All those involved with this debate were men (for some reason, buying meat seems to have become an almost exclusively male preserve). I refrained from probing their reasons for taking Green’s side but I suspect a high proportion of men, confronted by the #MeToo movement and associated issues, think “there but for the grace of God…”

I worry about this. The allegations, during the US Supreme Court nomination hearings, about Brett Kavanaugh’s history of sexual harassment and worse seemed to galvanise the Republican campaign in the midterm elections. It is often said that, after the 1960s, the right won the economic wars while the left won the culture wars. As disillusion with the economic system grows and white men become increasingly (and often unpleasantly) vociferous, is the left losing ground in the latter while gaining in the former?

Club commemoration

The Thai billionaire Vichai Srivaddhanaprabha, who has died in a helicopter crash at the ground of the Leicester City Football Club he owned, became a romantic hero when the team won the Premier League in 2016 against odds of 5,000 to one. Nobody cared about where his money came from.
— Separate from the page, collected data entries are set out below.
/-- On a page that supports them: a quiesce request sets or clears QUIESCE and keeps ENABLE, if the page is enabled,
is quiesced or has no ENABLE; an enabling write sets ENABLE; a disabling write clears it if the page reports QUIESCED,
and otherwise leaves PAGE_CTL as it was and is journalled with CODE 2. Memory and every unit are as they were. (R354)
-/
def Obligations.PageControlFollowsItsRule : Prop :=
  (∀ (t : Nat) (o : Origin) (win slot : Nat) (b : Bool) (k : PageKind) (s : State),
    let a := s.advance t
    let p : Page := ⟨win, slot⟩
    Granted a o p Reg.HDR_PAGE_CTL → p.kind = some k → k.quiesces = true →
    (k.enables = false ∨ a.bit p Reg.HDR_PAGE_CTL 0 = true ∨ a.quiesced p = true) →
    Completes (.pageQuiesce t o win slot b) s (fun u =>
      u.bit p Reg.HDR_PAGE_CTL 1 = b ∧ (k.enables = true → u.bit p Reg.HDR_PAGE_CTL 0 = a.bit p Reg.HDR_PAGE_CTL 0) ∧
      u = { a with regs := u.regs, cycle := u.cycle, journals := u.journals })) ∧
  (∀ (t : Nat) (o : Origin) (win slot : Nat) (k : PageKind) (s : State),
    let a := s.advance t
    let p : Page := ⟨win, slot⟩
    Granted a o p Reg.HDR_PAGE_CTL → p.kind = some k → k.quiesces = true → k.enables = true →
    Completes (.pageEnable t o win slot) s (fun u =>
      u.bit p Reg.HDR_PAGE_CTL 0 = true ∧ u.bit p Reg.HDR_PAGE_CTL 1 = a.bit p Reg.HDR_PAGE_CTL 1 ∧
      u = { a with regs := u.regs, cycle := u.cycle, journals := u.journals }) ∧
    Completes (.pageDisable t o win slot) s (fun u =>
      u.bit p Reg.HDR_PAGE_CTL 0 = (!a.quiesced p && a.bit p Reg.HDR_PAGE_CTL 0) ∧
      u.bit p Reg.HDR_PAGE_CTL 1 = a.bit p Reg.HDR_PAGE_CTL 1 ∧
      ((u.journal (a.journalOf p)).ring.getLast?).map (·.code) = some (if a.quiesced p then 0 else 2) ∧
      u = { a with regs := u.regs, cycle := u.cycle, journals := u.journals }))

/-- A granted write of TAIL is performed exactly if the queue has a ring and the new occupancy is neither below the
old nor above the ring's size: then TAIL is the low 16 bits written, and otherwise the queue stays as it was. A
granted write of RING_CFG is performed exactly if HEAD is TAIL, the window is empty, and a ring of 16 to 4,096 entries
lies in the populated Fold: then the base and the size are the fields written. Every other queue, and memory, is as it
was. (R102, R103, R112) -/
def Obligations.RingRegistersFollowTheirRules : Prop :=
  (∀ (t : Nat) (o : Origin) (q n : Nat) (v : Word) (s : State),
    let a := s.advance t
    let p := qPage .qring q (n / 128)
    let x := a.queue q n
    let occ := (v.toNat % 65536 + 65536 - x.head) % 65536
    q < 4 → n < 256 → queueExists n = true → Granted a o p (ringSlotReg n 4) →
    Completes (.ringTailWrite t o q n v) s (fun u =>
      u.queue q n = (if x.hasRing ∧ x.occupancy ≤ occ ∧ occ ≤ 2 ^ x.log2 then { x with tail := v.toNat % 65536 } else x) ∧
      (∀ q' n', 256 * q' + n' ≠ 256 * q + n → u.queue q' n' = a.queue q' n') ∧
      u = { a with regs := u.regs, cycle := u.cycle, journals := u.journals, events := u.events, pulses := u.pulses, compute := u.compute })) ∧
  (∀ (t : Nat) (o : Origin) (q n : Nat) (v : Word) (s : State),
    let a := s.advance t
    let p := qPage .qring q (n / 128)
    let x := a.queue q n
    let base := bitsOf v.toNat 0 22
    let log := bitsOf v.toNat 22 4
    q < 4 → n < 256 → queueExists n = true → Granted a o p (ringSlotReg n 0) →
    Completes (.ringCfgWrite t o q n v) s (fun u =>
      u.queue q n = (if x.head = x.tail ∧ x.window = [] ∧ ¬ (4 ≤ log ∧ log ≤ 12 ∧ 0x280000 < base + 2 ^ log)
        then { x with base := base, log2 := log } else x) ∧
      (∀ q' n', 256 * q' + n' ≠ 256 * q + n → u.queue q' n' = a.queue q' n') ∧
      u = { a with regs := u.regs, cycle := u.cycle, journals := u.journals, events := u.events, pulses := u.pulses, compute := u.compute }))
In truth, he was a beneficiary of Thailand’s crony capitalism. He started out selling handicrafts in 1989, moved into duty-free operations in 1995 at Bangkok’s old Don Muang airport and, thanks largely to connections forged with politicians and royalty, hit the jackpot in 2006 when he was awarded exclusive rights at Bangkok’s new airport, now the country’s biggest.

There’s no denying his generosity to my home town – he gave £2m to a Leicester hospital and showered gifts on players and fans – nor the affection he attracted from local people. His engagement with the club’s fortunes was a refreshing change from most modern owners, and particularly from the Serbian-American Milan Mandaric, his predecessor at Leicester, who bought and sold football teams as though they were second-hand cars.

As capitalists go, Vichai, as he was known in Britain, was a good and kind man. But Thailand has the world’s third most unequal distribution of wealth. One wonders whether more of his largesse shouldn’t have been spread across his native land.

Short storm

Having complained in this column about overlong plays, I should pay tribute to Florian Zeller’s The Height of the Storm, now at Wyndham’s Theatre, London, starring Jonathan Pryce and Eileen Atkins. It lasts a mere 80 minutes with no interval. Moreover, it is a play about old age that makes it unnecessary ever to see another play about old age, a subject I prefer not to dwell on.

It covers every angle and does so brilliantly: dementia, care, inheritance, the sale of a family home, squabbling offspring, fear of ancient secrets being unearthed at the end of life. Not so much “state of the nation” as “state of the demographic”, taking less of my time than watching a football match.